Hisham Abu Taha, Arab News, July 29, 2009

GAZA: Israeli tanks on Tuesday afternoon rolled into an area east of the Jabaliya refugee camp, north of the Gaza Strip, where they leveled vast agricultural land, witnesses and local media sources said. The sources said that four tanks accompanied with two bulldozers crossed the border between Gaza and Israel, tens of meters in the outskirts of Jabaliya town and started to raze agricultural plots.

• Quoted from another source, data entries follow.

/-- A lane-class word without its checks (R28, R29). -/
def parseLane (f : Fields) : Option Instr :=
  let h := headL f
  let d := Dst.dec f.d; let a := Src.dec f.a; let b := Src.dec f.b; let c := Src.dec f.c
  let rm := f.c.extractLsb' 8 3; let sub := f.c.extractLsb' 4 4; let sg := f.c.getLsbD 3; let aux := f.c.extractLsb' 0 3
  let hi := f.c.extractLsb' 5 3; let b7 := f.c.getLsbD 4
  let sat := f.c.getLsbD 4
  let p := f.d.extractLsb' 0 3
  let sp := f.c.extractLsb' 8 3; let pol := f.c.extractLsb' 6 2; let disp := f.c.extractLsb' 0 6
  let av := f.a.extractLsb' 6 3; let bv := f.b.extractLsb' 6 3; let dv := f.d.extractLsb' 6 3
  let as := f.a.extractLsb' 0 9; let bs := f.b.extractLsb' 0 9; let ds := f.d.extractLsb' 0 9
  let ak := f.a.extractLsb' 0 8; let bk := f.b.extractLsb' 0 8; let dk := f.d.extractLsb' 0 8
  let hb : Head := { h with sup := false }
  let target := f.m.extractLsb' 10 22
  let rc := f.m.extractLsb' 0 10 ++ f.c.extractLsb' 5 6
  let ug := h.w = 1#3
  match f.op.toNat with
  | 0x00 => some (.nop h)
  | 0x01 => some (.mov h d a)
  | 0x02 => some (.movi h d ((f.b ++ f.c).signExtend 32))
  | 0x03 => some (.sel h d a b ⟨sat, aux⟩)
  | 0x04 => some (.iadd h d a b sat sg)
  | 0x05 => some (.isub h d a b sat sg)
  | 0x06 => some (.imul h d a b sg)
  | 0x07 => some (.imulh h d a b sg)
  | 0x08 => some (.imad h d a b c)
  | 0x09 => some (.imin h d a b sg)
  | 0x0A => some (.imax h d a b sg)
  | 0x0B => some (.iabs h d a sat)
  | 0x0C => some (.shl h d a b)
  | 0x0D => some (.shr h d a b)
  | 0x0E => some (.sar h d a b)
  | 0x0F => some (.rot h d a b)
  | 0x10 => some (.and h d a b)
  | 0x11 => some (.or h d a b)
  | 0x12 => some (.xor h d a b)
  | 0x13 => some (.not h d a)
  | 0x14 => some (.lop3 h d a b (f.c.extractLsb' 0 8))
  | 0x15 => some (.bfx h d a b sg)
  | 0x16 => some (.bfi h d a b c)
  | 0x17 => some (.popc h d a)
  | 0x18 => some (.clz h d a)
  | 0x19 => some (.brev h d a)
  | 0x1A => some (.lea h d a b aux sg)
  | 0x1B => some (.isetp h (.p p) a b sub sg)
  | 0x1C => some (.shfl h d a b sub)
  | 0x1D => if sub = 3#4 then some (.voteBallot h dk a)
            else some (.vote h (if f.c.getLsbD 0 then .g p else .p p) a sub)
  | 0x1E => some (.redx h d a sub rm sg)
  | 0x1F => some (.iaddi h d a ((f.b ++ f.c).signExtend 27))
  | 0x20 => some (.fadd h d a b rm)
  | 0x21 => some (.fsub h d a b rm)
  | 0x22 => some (.fmul h d a b rm)
  | 0x23 => some (.ffma h d a b c)
  | 0x24 => some (.fmin h d a b)
  | 0x25 => some (.fmax h d a b)
  | 0x26 => some (.fsetp h (.p p) a b sub)
  | 0x27 => some (.fdiv h d a b rm)
  | 0x28 => some (.fsqrt h d a rm)
  | 0x29 => some (.frcp h d a rm)
  | 0x2A => some (.frsq h d a rm)
  | 0x2B => some (.fex2 h d a rm)
  | 0x2C => some (.flg2 h d a rm)
  | 0x2D => some (.fsin h d a rm)
  | 0x2E => some (.fcos h d a rm)
  | 0x2F => some (.frnd h d a sat rm)
  | 0x30 => some (.fcls h d a)
  | 0x31 => some (.fcvt h d a hi aux b7 rm)
  | 0x32 => some (.icvt h d a hi aux sg rm)
  | 0x33 => some (.fcvti h d a aux sg rm)
  | 0x34 => some (.blkq h ds as (if b7 then some b else none) hi aux rm)
  | 0x35 => some (.blkdq h ds a b hi aux rm)
  | 0x36 => some (.bscale h d a hi aux)
  | 0x37 => some (.srnd h d a bv hi aux)
  | 0x38 => some (.pack h ds as sub sg aux)
  | 0x39 => some (.unpack h ds as sg aux)
  | 0x3A => some (.tbld h ak (f.b.extractLsb' 0 4) aux)
  | 0x3B => some (.tbind h)
  | 0x3C => some (.teval h d a (f.c.extractLsb' 0 2) rm)
  | 0x3D => some (.lzdraw h dv a b)
  | 0x3E => if sub = 1#4 then some (.lzcmpExt h av b) else some (.lzcmp h p av b (f.c.getLsbD 0))
  | 0x3F => some (.lzval h d av rm)
  | 0x40 => some (.ld h d a b sp pol (disp.signExtend 11))
  | 0x41 => some (.st h a b sp pol (disp.signExtend 11))
  | 0x42 => some (.ldu h d a sp pol disp)
  | 0x43 => some (.atom h d a b sp pol disp)
  | 0x44 => if disp = 0x3F#6 then some (.atomoFin h) else some (.atomo h d a b pol disp)
  | 0x45 => some (.fence h (f.m.extractLsb' 28 4) (f.m.extractLsb' 24 4) (f.m.extractLsb' 21 3))
  | 0x46 => if f.c.getLsbD 2 then some (.cpyCont h dk ak bk sp pol (f.c.extractLsb' 3 3))
            else some (.cpy h dk ak b sp pol (f.c.extractLsb' 3 3))
  | 0x47 => some (.gth h d a b sp pol disp)
  | 0x48 => some (.sct h ds a b sp pol disp)
  | 0x49 => some (.pref h a b sp pol disp)
  | 0x4A => match pol.toNat with
            | 0 => some (.cmntWb h a b sp disp)
            | 1 => some (.cmntInv h a b sp disp)
            | 2 => some (.cmntL2wb h a b sp disp)
            | _ => some (.cmntL2inv h a b sp disp)
  | 0x4B => some (.spill h ds a bs pol disp)
  | 0x4C => some (.fill h ds a bs pol disp)
  | 0x4D => if disp = 0#6 then some (.ringPush h ak b sp pol) else some (.ringPop h d ak sp pol)
  | 0x4E => if disp = 0#6 then some (.futFill h a b sp pol) else some (.futWait h d a sp pol)
  | 0x60 => if ug then some (.braUniform hb target rc h.sup) else some (.bra hb target rc h.sup)
  | 0x61 => some (.brx hb (Src.dec (f.m.extractLsb' 21 11)) rc h.sup ug)
  | 0x62 => if ug then some (.callUniform hb target rc h.sup) else some (.call hb target rc h.sup)
  | 0x63 => some (.callx hb (Src.dec (f.m.extractLsb' 21 11)) rc h.sup ug)
  | 0x64 => some (.ret h)
  | 0x65 => some .join
  | 0x66 => some (.exit h)
  | 0x67 => some (.yield h)
  | 0x68 => match sub.toNat with
            | 0 => some (.barArrive h a b)
            | 1 => some (.barWait h a)
            | 2 => some (.barSync h a b)
            | _ => none
  | 0x69 => some (.sleep h a)
  | 0x6A => some (.trap h a)
  | 0x6B => match sub.toNat with
            | 0 => some (.rtt h)
            | 1 => some (.rttSub h a)
            | 2 => some (.rttSkip h)
            | _ => none
  | 0x6C => some (.bkpt h a)
  | 0x70 => match sub.toNat with
            | 0 => some (.forkMx h dk ak bk aux)
            | 1 => some (.forkCp h dk ak bk aux)
            | 2 => some (.forkCl h dk ak bk aux)
            | _ => none
  | 0x71 => some (.rdv h d a)
  | 0x72 => match sub.toNat with
            | 0 => some (.mfeedDat h (f.d.extractLsb' 6 2) (f.d.extractLsb' 0 6) a b)
            | 1 => some (.mfeedScl h (f.d.extractLsb' 6 2) (f.d.extractLsb' 0 6) a b)
            | 2 => some (.mfeedBand h (f.d.extractLsb' 6 2) a b)
            | 3 => some (.mfeedQ h (f.d.extractLsb' 6 2) (f.d.extractLsb' 0 6) as b)
            | _ => none
  | 0x73 => some (.mwm h d (f.a.extractLsb' 0 3))
  | 0x74 => match sub.toNat with
            | 0 => some (.stepLdtab h ak aux)
            | 1 => some (.stepBind h ak aux)
            | 2 => some (.stepRun h ak aux)
            | 3 => some (.stepWait h)
            | 4 => some (.stepDone h)
            | 5 => some (.stepQry h dk a)
            | 6 => some (.stepStat h dk aux)
            | 7 => some (.stepStop h)
            | _ => none
  | 0x75 => some (.spawn h a bs)
  | 0x76 => some (.tend h)
  | 0x77 => some (.claim h a)
  | 0x78 => if sub = 1#4 then some (.giveRole h a b) else some (.give h a)
  | 0x79 => if sub = 1#4 then some (.regionEnd h) else some (.regionBegin h)
  | 0x7A => if sub = 1#4 then some (.digestFold h a) else some (.digestRd h d (f.a.extractLsb' 0 2))
  | 0x7B => some (parseRdsr h d f.b)
  | 0x7C => some (parseWrsr h a f.b)
  | 0x7D => match sub.toNat with
            | 0 => some (.sysLaunch h ak b aux)
            | 1 => some (.sysTlbinv h ak bk aux)
            | 2 => some (.sysCarve h ak)
            | 3 => some (.sysHalt h ak)
            | 4 => some (.sysReplay h ak)
            | 5 => some (.sysEfail h ak)
            | 6 => some (.sysDebug h ak bk)
            | 7 => some (.sysSlice h ak bk)
            | _ => none
  | _ => none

Two Palestinian militant groups claimed they clashed with the invading Israeli tanks to stop them. Al-Quds brigades the military wing of Islamic Jihad said in a statement send to the media that their fighters targeted the tanks by firing a rocket-propelled grenade, while Abu Ali Mustafa brigades said that their fighters sniped an Israeli soldier during the confrontation.

No one reportedly injured in the clashes.

Meanwhile, a Palestinian man was killed and another one injured early Tuesday in a new tunnel collapse incident in southern Gaza Strip town of Rafah, witnesses and medical sources said.

Medical sources in Gaza said that Jamal Abu Samak, 32, was suffocated to death inside the tunnel that collapsed beneath the border with Egypt. A second worker was seriously injured. They added that five others are still missing.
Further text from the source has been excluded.